Rolf Giesen, Filmwissenschaftler
"Plötzlich waren die Märchenfilm auch Filme, die Widerstand zeigten. Damals, das war ja nach dem Prager Frühling, waren zeitkritische Filme verboten in Prag, das konnte man nicht machen. Und der Autor dieses Films durfte ja nicht genannt werden."
Václav Vorlíček, Regisseur "3 Haselnüsse für Aschenbrödel"
"Dr. Pavlicek war nach 1968 auf der schwarzen Liste des Regimes, denn er hatte öffentlich gegen das protestiert, was die Sowjets uns hier angetan hatten. Er verlor seinen Posten als Theaterintendant und hatte plötzlich keinerlei Einkünfte mehr. Als er das Aschenbrödel geschrieben hatte, übergab er es Dramaturgin Bohumila Zelenkowa."
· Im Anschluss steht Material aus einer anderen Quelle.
-- ==== Sys2Proof/Laws/PerInstr.lean ====
section
/-!
SUPPORT. The shape of every meaning: a command whose units exist has an effect, any other names no unit.
-/
namespace Sys2Proof.Laws.Shape

open Sys2Proof.Machine

/-- A command runs one effect where it is well formed, and faults otherwise. -/
def Statement (i : Instr) : Prop := ∀ s : State, ∃ f : State → State, Sys2Proof.Machine.exec i s = onUnit (wellFormed i) s f

/-- An effect has the shape. -/
theorem onUnit_has (ok : Bool) (s : State) (f : State → State) :
    ∃ g : State → State, onUnit ok s f = onUnit ok s g := ⟨f, rfl⟩

/-- An effect after a change that has none of its own conditions has the shape. -/
theorem onUnit_after (ok : Bool) (s : State) (k f : State → State) :
    ∃ g : State → State, onUnit ok (k s) f = onUnit ok s g := ⟨fun u => f (k u), rfl⟩
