-- ==== Sys2Proof/Tests/Slice0.lean ====
section
/-!
SUPPORT. Tests: ill-formed commands, worked examples of the spec, and for every statement that has hypotheses a concrete
state and operands that meet them (`witness_<statement>`).
-/
namespace Sys2Proof.Tests

open Sys2Proof Sys2Proof.Machine

set_option Elab.async false

/-! ## Ill-formed commands: one for each check of `wellFormed` -/

def noBist : BistFindings where
  tiles := []
  routers := []
  hens := []
  phases := []
  hbmStaging := []
  iodStaging := []
  tripped := []

def goodTraining : TrainFindings where
  west := halfWord fusesReset true
  east := halfWord fusesReset false
  iods := (List.range 4).map fun d => (d, dieWord fusesReset d)
  mbps := []
  segments := []
  northCrossing := false
  southCrossing := false
  ticks := []
  temps := []
  eyeBad := []
  peers := []

def goodQual : QualFindings where
  wires := []
  lanes := []
  segments := []
  channels := []
  northCrossing := true
  southCrossing := true
  fell := []

/-- A group of the seam between tiles 19 and 20, and one where no seam is. -/
def seamGroup : SeamGroup where
  tile := 19
  northSouth := false
  toLower := false
  group := 0

def noSeamGroup : SeamGroup := { seamGroup with tile := 20 }

def token (cls kind : BitVec 4) (pay : BitVec 96) : Token where
  cls := cls
  kind := kind
  group := 0
  scope := 0
  src := 0
  part := 0
  pay := pay

theorem test_ill_formed_units : ([.nop 20000, .runStartBeat 40, .runComplete 16, .flush .pf (.fault 40),
    .pop (.vf 0) .cper, .rtrStData (.vf 17) 0 0, .tOut .pf 20000 0, .expressTokenInject (.iod 4),
    .expressTokenInject (.tile 20000), .faultToken (.site 16) (token 4 0 0), .report (.hen 40) (token 6 2 0),
    .bellwetherElection 0 4096, .normRecordEmit 0 256, .fixedMhz .pf 2048, .oxPassStart (.hbm 16) 0 0,
    .oxPassComplete (.iod 4) 0 0 [], .oxLatePoint (.hbm 0) 2 0, .stagingMiss (.hbm 0) 25, .stagingMiss (.iod 0) 50,
    .edgEstData .pf 16 0, .iraEstPort (.vf 17) 0 0, .hbmChannelFail 0 32, .hbmEccPoll 0 [⟨32, 0, 0, true⟩],
    .handoverComplete 524288, .codewordReceived 0 9 0 ⟨0, 0⟩ [], .laneRetire 48 0, .portQualificationComplete 0 [9],
    .colPassDue 64 0, .stagingBlockTest (.hbm 16) true] : List Instr).all (fun i => !wellFormed i) = true := by decide

theorem test_ill_formed_findings : ([.seamAndBridgeRepair ⟨[(noSeamGroup, 1, false)], []⟩,
    .seamAndBridgeRepair ⟨[], [(25, 0, 0)]⟩, .bist { noBist with tiles := [20000] }, .bist { noBist with routers := [20000] },
    .bist { noBist with hens := [40] }, .bist { noBist with phases := [(0, 64)] }, .bist { noBist with hbmStaging := [16] },
    .bist { noBist with iodStaging := [4] }, .bist { noBist with tripped := [40] },
    .linkTraining { goodTraining with segments := [20] }, .linkTraining { goodTraining with ticks := [(40, 0, 0)] },
    .linkTraining { goodTraining with mbps := [(16, 0)] }, .errorRateQualification { goodQual with wires := [(0, 2, 0)] },
    .errorRateQualification { goodQual with lanes := [(0, 0, 992)] },
    .errorRateQualification { goodQual with segments := [20] },
    .errorRateQualification { goodQual with channels := [(0, 32)] }] : List Instr).all (fun i => !wellFormed i) = true := by
  decide

theorem test_ill_formed_host : ([.phaseFail 0 64, .hostCapW .pf 65536, .residueMismatch 0 false 4 ⟨0, 0, []⟩,
    .residueMismatch 0 true 5 ⟨0, 0, []⟩, .grant (.vf 17) 0, .wireRetire ⟨.seam noSeamGroup 0, 0, 0⟩, .wireRetire ⟨.seam seamGroup 33, 0, 0⟩,
    .doubleWireError (.bridge 0 0 2256), .wireRetire ⟨.iodLane 4 0 992, 0, 0⟩, .ringSegmentFail 20, .doorbell (.vf 17),
    .tail .pf 17 0 [], .tail .pf 0 4096 [], .head .pf 0 4096, .enable .pf 17 false true, .windowReg 17,
    .dmaComplete 0 65536 [], .flrVf 0, .certificateRetrieval 8, .keyExchange 32 [], .bind 0 32 false,
    .keyEnroll 32 0 [] .admin 0, .registerWrite .pf (2 ^ 40) 8 0] : List Instr).all (fun i => !wellFormed i) = true := by
  decide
Sie gab das Honorar an den eigentlichen Autor, František Pavlíček, weiter. In seiner Adaption verwandelte er Personen aus seinem vergifteten Umfeld und der tschechischen Geschichte zu komödiantischen Märchenfiguren – und ließ sie zeitlos und allgemeingültig werden.
Filmausschnitt
"Ich erwarte Bescheid, wenn sie am Wald auftauchen."
- "Ja"
Rolf Giesen, Filmwissenschaftler
"Das interessante ist ja, dass die böse Stiefmutter von einer Deutschen gespielt wird.“
Filmausschnitt
"Macht schon, verschwindet!"
- "Das wird wieder Aschenbrödel sein."
Rolf Giesen, Filmwissenschaftler
"Das ist auch ein bisschen Berechnung. Die Guten und die Bösen. Das hat das tschechische Publikum schon erkannt, damals hat man ja zwischen den Zeilen nicht nur gelesen, sondern gesehen. Der Prinz konnte natürlich wieder nur ein… Tscheche sein."
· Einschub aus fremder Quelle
-- ==== Sys2Proof/Decode.lean ====
section
/-! DEFINITION. The command word's decoder, total and rejecting by name (spec/30_encoding.md R94), and after it the
encoder (R92). -/

namespace Sys2Proof

/-- Why a command word is illegal (spec/30_encoding.md R93). -/
inductive IllegalWord where
  /-- a bit of [31:4] is set, whatever OP is -/
  | reservedBitSet
  /-- OP is in 0x8 to 0xF -/
  | reservedOp
  deriving DecidableEq, Repr

/-- What a command word decodes to. -/
inductive Decoded where
  | instr (i : Instr)
  | illegal (why : IllegalWord)
  deriving DecidableEq, Repr

/-- The OP selector's meaning (R92, R94). -/
def decodeOp (op : Nat) : Decoded :=
  match op with
  | 0x0 => .instr .nop
  | 0x1 => .instr .crcInit
  | 0x2 => .instr .crcUpdate
  | 0x3 => .instr .rtuWrap
  | 0x4 => .instr .rtuUnwrap
  | 0x5 => .instr .tcpWrap
  | 0x6 => .instr .tcpUnwrap
  | 0x7 => .instr .softReset
  | _   => .illegal .reservedOp

/-- R94: the reserved bits are looked at first, then OP. -/
def decode (w : Word) : Decoded :=
  if w.extractLsb' 4 28 ≠ 0 then .illegal .reservedBitSet
  else decodeOp (w.extractLsb' 0 4).toNat

/-- The OP field of each command (R92). -/
def encodeOp (i : Instr) : BitVec 4 :=
  match i with
  | .nop       => 0x0
  | .crcInit   => 0x1
  | .crcUpdate => 0x2
  | .rtuWrap   => 0x3
  | .rtuUnwrap => 0x4
  | .tcpWrap   => 0x5
  | .tcpUnwrap => 0x6
  | .softReset => 0x7

/-- The command word of an instruction: RSVD = 0 above OP (R90, R92). -/
def encode (i : Instr) : Word := (0 : BitVec 28) ++ encodeOp i

/-- The command word given by the opcode table's numbering: bits at or above `nbits` are 0 (every row has 32). -/
def tableWord (nbits w : Nat) : Word := BitVec.ofNat 32 (w % 2 ^ nbits)

/-- What the decoder reads from a row's bits. A command word is the data of one bus write (R90), so there are no
bytes to lay out. -/
def decodeTableWord (nbits w : Nat) : Option Instr :=
  match decode (tableWord nbits w) with
  | .instr i => some i
  | .illegal _ => none

end Sys2Proof
end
Und alles wird von einer komödiantischen Luftigkeit getragen, die leichte und schwere Missverständnisse mit einem Lächeln auflöst.
Filmausschnitt
"Wie ich sehe, habe ich den Geschmack des Prinzen bisher überhaupt nicht gekannt…"
Rolf Giesen, Filmwissenschaftler
"Man kann es heute nicht besser machen. Man hat heute bessere Technik, man könnte bessere Effekte machen aber man kann den Film nicht mehr so gut machen, wie er war, weil er unter einer ganz besonders speziellen Situation entstanden ist."
Auch nach 50 Jahren strahlt gerade dieser Film inmitten der weißen Kälte die schönste Wärme aus, weil es nicht nur um Schönheit geht, sondern um Menschlichkeit.